## To do
Your answer is the lines below, exactly, from the one that contains "arg (DReq.nums r) 0 = 0x43414C57" through the one that contains "calAltered := true", both included.

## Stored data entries

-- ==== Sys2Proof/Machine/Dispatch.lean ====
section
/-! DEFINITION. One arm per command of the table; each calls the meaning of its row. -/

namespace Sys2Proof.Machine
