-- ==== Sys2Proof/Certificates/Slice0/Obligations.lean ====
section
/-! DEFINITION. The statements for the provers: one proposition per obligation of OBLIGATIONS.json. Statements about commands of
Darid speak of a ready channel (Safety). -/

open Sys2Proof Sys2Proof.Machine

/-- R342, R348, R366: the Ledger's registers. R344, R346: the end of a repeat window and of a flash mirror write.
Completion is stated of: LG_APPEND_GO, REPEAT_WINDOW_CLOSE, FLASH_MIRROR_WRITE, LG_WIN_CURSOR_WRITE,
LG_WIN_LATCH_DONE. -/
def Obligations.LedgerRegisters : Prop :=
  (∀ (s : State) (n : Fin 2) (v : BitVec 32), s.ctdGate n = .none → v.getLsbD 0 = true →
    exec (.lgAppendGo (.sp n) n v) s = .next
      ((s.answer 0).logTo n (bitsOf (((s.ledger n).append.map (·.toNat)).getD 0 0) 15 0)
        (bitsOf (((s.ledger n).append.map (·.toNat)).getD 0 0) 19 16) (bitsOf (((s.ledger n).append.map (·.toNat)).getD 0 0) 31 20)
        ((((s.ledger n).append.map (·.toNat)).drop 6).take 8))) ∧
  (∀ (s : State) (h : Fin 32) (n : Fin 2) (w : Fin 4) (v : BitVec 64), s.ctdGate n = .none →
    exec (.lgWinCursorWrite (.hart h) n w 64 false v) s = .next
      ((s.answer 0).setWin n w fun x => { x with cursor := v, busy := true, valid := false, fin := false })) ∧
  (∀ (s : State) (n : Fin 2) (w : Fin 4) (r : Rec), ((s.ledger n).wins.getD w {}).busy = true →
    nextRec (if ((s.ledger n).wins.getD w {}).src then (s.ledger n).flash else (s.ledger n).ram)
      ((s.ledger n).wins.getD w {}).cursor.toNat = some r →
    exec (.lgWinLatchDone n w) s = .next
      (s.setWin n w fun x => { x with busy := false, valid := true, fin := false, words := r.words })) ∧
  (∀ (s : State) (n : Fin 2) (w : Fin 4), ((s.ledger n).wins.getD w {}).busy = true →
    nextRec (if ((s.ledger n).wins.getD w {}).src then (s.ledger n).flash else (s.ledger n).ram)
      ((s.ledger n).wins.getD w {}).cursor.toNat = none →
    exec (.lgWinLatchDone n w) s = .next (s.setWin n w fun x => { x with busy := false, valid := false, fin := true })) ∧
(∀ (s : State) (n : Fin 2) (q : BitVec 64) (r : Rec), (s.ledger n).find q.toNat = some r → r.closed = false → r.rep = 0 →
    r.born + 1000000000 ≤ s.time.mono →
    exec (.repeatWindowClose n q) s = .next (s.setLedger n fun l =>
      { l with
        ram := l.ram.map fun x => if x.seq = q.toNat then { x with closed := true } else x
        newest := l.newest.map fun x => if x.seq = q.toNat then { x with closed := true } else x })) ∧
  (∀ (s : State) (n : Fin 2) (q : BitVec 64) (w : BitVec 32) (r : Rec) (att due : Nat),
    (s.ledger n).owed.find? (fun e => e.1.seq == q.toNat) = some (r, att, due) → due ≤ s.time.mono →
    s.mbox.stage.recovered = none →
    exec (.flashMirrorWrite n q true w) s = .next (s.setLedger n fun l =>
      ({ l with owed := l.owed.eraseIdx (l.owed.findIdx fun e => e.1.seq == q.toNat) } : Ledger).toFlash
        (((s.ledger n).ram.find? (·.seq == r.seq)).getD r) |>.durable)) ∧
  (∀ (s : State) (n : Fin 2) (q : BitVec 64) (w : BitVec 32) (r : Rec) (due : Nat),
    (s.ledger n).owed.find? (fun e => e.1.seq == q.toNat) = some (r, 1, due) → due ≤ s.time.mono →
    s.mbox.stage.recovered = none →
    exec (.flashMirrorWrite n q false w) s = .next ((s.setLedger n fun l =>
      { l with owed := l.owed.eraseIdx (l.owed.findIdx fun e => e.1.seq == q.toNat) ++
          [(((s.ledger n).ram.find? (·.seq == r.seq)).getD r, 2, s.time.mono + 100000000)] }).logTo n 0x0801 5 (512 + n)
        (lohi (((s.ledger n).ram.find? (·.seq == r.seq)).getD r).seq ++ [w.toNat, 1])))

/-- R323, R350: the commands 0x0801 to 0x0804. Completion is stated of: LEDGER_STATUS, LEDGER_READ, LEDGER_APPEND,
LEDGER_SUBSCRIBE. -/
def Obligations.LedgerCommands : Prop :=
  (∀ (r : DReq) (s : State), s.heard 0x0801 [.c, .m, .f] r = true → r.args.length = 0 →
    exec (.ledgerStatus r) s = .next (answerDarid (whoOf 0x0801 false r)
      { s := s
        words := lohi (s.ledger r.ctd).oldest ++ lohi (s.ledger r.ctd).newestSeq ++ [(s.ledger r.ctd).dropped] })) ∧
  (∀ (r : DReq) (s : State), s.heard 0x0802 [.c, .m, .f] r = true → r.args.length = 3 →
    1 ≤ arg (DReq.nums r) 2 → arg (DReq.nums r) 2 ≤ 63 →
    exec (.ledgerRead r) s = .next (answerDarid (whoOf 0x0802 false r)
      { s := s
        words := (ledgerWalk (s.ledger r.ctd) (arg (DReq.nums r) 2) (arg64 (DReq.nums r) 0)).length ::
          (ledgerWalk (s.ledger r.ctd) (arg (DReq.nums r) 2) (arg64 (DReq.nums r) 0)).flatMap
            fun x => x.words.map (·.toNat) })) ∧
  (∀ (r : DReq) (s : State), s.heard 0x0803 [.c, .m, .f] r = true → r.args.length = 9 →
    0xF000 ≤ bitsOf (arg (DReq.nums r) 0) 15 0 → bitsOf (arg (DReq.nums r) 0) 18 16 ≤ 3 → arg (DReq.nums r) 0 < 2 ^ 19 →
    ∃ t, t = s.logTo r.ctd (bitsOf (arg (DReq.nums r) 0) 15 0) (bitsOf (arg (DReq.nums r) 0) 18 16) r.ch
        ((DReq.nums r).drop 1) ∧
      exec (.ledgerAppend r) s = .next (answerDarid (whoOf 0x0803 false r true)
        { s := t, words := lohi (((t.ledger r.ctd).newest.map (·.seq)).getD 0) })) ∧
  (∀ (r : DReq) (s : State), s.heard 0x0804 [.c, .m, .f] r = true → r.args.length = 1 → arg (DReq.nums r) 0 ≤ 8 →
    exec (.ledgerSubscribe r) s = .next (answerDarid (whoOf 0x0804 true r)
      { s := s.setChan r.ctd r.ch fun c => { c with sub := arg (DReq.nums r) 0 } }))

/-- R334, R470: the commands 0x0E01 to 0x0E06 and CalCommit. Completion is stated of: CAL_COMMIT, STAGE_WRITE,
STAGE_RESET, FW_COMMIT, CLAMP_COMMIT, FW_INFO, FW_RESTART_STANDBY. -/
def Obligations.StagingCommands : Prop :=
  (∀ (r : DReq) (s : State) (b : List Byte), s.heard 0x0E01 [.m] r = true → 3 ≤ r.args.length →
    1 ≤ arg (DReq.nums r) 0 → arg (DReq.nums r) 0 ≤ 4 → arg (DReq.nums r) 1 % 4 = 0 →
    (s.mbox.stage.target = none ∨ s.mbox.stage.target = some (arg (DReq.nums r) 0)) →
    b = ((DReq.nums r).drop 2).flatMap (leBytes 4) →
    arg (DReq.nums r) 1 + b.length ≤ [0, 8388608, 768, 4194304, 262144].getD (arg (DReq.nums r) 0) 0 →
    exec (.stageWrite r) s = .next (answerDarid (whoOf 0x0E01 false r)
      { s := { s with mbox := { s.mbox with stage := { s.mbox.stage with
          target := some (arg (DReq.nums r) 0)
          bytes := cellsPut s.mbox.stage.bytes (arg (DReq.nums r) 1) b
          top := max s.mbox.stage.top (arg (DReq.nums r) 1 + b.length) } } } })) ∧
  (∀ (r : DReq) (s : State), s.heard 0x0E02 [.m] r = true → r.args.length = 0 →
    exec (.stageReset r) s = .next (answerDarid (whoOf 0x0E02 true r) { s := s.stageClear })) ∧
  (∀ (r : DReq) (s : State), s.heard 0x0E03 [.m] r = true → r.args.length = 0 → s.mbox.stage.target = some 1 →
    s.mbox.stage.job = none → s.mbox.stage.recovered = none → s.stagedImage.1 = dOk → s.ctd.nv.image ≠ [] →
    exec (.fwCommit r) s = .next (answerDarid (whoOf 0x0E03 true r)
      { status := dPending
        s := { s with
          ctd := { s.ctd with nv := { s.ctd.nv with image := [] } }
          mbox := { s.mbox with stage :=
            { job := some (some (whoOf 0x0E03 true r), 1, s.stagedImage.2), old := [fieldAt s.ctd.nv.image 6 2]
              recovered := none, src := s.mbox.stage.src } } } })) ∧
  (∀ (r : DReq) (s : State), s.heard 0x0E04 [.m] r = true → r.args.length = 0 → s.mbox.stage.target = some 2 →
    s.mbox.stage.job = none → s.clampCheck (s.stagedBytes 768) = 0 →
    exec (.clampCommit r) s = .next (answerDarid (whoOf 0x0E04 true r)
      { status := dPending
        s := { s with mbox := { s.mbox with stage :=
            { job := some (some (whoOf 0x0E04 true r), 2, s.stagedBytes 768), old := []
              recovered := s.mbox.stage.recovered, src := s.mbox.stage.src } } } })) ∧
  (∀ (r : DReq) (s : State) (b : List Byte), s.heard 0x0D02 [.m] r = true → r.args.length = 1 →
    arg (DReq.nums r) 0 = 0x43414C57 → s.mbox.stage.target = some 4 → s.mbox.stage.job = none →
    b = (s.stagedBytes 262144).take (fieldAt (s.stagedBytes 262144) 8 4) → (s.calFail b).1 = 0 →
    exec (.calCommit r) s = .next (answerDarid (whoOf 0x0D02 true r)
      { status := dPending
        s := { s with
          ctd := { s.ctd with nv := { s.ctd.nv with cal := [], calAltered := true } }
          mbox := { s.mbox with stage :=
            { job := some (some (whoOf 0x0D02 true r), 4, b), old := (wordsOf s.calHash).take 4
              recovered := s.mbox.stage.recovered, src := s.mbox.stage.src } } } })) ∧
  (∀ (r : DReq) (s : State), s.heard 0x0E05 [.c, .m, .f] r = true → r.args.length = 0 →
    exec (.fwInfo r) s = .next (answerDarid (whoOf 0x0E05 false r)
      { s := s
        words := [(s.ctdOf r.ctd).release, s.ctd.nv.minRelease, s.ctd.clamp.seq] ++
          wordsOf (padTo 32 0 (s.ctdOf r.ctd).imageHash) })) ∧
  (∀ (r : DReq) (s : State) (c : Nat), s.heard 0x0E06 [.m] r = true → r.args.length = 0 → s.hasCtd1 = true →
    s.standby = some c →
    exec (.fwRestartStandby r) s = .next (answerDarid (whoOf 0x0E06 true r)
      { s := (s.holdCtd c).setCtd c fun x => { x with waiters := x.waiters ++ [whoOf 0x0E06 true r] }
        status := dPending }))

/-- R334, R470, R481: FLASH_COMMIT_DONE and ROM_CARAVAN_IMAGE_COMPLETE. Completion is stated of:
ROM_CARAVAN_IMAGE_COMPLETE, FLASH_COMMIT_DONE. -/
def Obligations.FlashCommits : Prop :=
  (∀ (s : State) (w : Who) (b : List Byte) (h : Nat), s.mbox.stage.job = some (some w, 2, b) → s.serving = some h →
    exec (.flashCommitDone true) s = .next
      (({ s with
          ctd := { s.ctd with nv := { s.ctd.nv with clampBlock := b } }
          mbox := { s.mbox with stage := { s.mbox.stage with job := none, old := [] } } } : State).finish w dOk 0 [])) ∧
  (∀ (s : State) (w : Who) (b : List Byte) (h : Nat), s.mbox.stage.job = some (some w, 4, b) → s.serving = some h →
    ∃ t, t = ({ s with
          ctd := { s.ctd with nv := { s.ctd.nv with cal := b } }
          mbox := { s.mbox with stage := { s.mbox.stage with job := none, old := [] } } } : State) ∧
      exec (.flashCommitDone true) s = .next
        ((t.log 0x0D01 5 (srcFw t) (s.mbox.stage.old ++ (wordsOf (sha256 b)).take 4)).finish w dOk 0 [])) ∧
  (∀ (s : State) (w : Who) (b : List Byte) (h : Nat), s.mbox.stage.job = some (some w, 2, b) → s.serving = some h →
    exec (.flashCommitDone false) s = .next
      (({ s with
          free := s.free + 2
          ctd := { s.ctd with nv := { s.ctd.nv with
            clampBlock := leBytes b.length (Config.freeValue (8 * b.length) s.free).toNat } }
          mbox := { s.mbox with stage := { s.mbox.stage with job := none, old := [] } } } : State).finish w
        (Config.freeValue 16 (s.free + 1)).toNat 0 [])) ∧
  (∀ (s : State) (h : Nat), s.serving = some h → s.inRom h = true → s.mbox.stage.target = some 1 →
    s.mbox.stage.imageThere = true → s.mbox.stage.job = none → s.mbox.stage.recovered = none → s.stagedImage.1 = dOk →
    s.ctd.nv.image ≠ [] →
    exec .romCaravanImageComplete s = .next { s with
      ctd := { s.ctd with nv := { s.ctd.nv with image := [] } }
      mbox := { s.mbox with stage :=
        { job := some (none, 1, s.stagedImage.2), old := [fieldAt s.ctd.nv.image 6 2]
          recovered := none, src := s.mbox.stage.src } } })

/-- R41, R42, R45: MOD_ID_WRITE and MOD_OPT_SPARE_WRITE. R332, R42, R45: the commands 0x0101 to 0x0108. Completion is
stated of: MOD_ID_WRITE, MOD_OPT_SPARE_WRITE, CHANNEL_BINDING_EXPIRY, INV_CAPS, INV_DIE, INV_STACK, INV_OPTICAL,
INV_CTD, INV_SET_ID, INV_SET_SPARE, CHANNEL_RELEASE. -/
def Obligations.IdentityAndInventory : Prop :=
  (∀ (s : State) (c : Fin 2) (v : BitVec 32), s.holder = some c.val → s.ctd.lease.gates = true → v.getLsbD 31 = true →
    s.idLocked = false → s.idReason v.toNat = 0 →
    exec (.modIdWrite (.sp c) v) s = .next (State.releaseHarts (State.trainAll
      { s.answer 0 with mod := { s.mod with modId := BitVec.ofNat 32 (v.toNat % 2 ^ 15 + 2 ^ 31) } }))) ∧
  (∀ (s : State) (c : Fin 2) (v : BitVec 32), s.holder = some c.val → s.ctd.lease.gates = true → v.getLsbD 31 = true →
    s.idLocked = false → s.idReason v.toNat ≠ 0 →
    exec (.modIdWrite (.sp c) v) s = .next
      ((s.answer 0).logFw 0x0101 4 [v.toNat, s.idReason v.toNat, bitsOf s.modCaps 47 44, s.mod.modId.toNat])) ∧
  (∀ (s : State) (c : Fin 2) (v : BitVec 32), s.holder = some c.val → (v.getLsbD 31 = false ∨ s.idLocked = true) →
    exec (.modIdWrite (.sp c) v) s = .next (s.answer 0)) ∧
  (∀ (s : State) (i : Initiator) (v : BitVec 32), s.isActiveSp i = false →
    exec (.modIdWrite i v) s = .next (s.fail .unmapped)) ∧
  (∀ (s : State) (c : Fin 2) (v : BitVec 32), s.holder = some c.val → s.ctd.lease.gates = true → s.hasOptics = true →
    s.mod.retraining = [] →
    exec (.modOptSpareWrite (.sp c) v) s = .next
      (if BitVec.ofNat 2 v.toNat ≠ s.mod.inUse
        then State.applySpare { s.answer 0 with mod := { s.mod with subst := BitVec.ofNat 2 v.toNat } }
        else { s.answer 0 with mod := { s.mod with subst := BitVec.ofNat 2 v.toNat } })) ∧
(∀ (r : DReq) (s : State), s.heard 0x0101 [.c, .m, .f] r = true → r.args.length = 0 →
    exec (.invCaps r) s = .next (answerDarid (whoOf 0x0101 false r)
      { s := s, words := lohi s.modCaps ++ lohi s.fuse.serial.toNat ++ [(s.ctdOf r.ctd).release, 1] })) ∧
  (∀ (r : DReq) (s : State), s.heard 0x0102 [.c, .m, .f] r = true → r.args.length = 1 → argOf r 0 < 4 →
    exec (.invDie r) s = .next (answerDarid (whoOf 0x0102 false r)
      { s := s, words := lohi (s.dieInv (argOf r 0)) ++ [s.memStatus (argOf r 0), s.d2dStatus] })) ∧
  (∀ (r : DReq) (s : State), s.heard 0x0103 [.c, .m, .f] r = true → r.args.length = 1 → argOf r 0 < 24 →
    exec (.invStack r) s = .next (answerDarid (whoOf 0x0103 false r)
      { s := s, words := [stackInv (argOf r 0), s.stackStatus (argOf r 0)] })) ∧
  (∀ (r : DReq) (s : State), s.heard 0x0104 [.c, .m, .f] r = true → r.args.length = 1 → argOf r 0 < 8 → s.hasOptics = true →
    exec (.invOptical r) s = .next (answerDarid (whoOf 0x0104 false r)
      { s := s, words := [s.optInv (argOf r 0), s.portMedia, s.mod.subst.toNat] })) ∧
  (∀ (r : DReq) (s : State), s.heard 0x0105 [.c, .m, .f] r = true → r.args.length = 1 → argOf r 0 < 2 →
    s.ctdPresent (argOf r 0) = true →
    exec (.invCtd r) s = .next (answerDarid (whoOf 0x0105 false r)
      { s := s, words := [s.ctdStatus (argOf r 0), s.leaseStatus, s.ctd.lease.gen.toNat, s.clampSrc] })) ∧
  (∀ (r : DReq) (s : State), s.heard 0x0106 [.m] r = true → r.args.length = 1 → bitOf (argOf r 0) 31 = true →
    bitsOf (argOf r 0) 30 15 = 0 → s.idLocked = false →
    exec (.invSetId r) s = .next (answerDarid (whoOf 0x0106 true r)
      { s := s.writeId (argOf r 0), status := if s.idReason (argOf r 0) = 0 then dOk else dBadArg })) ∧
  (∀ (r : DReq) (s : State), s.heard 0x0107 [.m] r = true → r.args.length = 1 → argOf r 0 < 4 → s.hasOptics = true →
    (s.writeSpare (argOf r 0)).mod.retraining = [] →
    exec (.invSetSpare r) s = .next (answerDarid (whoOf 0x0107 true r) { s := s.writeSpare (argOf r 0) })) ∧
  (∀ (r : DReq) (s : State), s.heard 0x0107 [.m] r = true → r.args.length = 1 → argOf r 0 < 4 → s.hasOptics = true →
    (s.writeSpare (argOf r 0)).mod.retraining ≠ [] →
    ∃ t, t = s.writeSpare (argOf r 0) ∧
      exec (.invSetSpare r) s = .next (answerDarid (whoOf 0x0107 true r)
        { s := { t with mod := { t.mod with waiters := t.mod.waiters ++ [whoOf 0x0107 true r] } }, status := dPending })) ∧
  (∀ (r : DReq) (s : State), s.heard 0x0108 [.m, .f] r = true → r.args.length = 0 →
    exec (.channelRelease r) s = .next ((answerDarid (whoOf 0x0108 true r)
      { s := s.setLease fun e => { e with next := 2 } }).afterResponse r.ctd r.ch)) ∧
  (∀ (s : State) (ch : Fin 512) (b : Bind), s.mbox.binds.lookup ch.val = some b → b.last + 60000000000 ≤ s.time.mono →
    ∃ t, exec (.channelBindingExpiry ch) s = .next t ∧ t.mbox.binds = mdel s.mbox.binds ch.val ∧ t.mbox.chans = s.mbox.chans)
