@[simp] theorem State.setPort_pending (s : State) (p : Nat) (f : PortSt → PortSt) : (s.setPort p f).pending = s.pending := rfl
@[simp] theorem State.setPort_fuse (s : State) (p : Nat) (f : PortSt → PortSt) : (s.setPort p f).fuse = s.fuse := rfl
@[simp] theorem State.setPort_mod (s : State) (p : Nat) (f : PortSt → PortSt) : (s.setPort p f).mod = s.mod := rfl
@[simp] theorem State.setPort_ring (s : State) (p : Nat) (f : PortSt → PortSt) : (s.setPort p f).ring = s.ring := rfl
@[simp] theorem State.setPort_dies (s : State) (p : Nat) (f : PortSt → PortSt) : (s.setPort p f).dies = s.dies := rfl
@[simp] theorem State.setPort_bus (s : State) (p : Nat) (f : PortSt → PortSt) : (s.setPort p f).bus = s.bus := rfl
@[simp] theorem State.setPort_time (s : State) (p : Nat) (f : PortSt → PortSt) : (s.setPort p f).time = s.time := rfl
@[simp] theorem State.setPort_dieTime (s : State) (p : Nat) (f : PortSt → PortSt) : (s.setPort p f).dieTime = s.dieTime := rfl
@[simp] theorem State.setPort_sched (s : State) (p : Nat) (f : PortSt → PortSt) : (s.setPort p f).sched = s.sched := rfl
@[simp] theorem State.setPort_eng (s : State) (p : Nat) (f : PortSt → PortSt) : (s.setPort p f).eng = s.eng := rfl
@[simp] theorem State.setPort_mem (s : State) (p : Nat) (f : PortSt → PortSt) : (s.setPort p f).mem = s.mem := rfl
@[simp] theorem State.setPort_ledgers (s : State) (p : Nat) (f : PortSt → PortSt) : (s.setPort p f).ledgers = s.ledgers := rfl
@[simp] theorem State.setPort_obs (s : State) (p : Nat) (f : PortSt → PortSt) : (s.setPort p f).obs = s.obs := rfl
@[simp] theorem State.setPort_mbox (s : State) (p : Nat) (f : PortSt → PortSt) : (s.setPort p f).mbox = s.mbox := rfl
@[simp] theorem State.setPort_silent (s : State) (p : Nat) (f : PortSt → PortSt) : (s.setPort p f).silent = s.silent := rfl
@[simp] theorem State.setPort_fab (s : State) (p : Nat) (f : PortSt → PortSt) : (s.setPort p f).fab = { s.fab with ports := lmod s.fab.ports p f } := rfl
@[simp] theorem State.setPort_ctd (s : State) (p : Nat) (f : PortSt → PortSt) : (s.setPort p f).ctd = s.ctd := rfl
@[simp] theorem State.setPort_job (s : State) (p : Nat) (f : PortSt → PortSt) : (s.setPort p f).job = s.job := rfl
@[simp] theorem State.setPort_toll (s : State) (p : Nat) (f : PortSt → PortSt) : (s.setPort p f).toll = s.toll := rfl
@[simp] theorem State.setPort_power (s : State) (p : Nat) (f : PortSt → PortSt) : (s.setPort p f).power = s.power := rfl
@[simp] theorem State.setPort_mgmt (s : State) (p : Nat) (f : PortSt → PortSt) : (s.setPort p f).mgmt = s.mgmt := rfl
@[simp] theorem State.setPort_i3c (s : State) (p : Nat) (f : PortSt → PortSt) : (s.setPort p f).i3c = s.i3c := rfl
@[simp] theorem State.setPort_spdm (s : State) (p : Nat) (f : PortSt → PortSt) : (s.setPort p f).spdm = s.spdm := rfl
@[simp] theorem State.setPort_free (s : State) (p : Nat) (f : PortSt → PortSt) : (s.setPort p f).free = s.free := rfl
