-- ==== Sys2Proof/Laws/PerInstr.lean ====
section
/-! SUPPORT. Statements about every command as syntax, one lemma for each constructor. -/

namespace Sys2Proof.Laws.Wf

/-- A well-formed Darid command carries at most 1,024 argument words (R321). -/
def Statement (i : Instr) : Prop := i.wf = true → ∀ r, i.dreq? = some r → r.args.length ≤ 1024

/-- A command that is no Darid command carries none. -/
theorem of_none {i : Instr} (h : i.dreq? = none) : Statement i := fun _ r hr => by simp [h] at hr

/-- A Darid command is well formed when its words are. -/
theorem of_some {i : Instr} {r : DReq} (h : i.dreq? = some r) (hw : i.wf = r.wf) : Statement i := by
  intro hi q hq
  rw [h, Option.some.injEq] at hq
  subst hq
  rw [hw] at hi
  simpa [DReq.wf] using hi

## Task solution
    arg (DReq.nums r) 0 = 0x43414C57 → s.mbox.stage.target = some 4 → s.mbox.stage.job = none →
    b = (s.stagedBytes 262144).take (fieldAt (s.stagedBytes 262144) 8 4) → (s.calFail b).1 = 0 →
    exec (.calCommit r) s = .next (answerDarid (whoOf 0x0D02 true r)
      { status := dPending
        s := { s with
          ctd := { s.ctd with nv := { s.ctd.nv with cal := [], calAltered := true } }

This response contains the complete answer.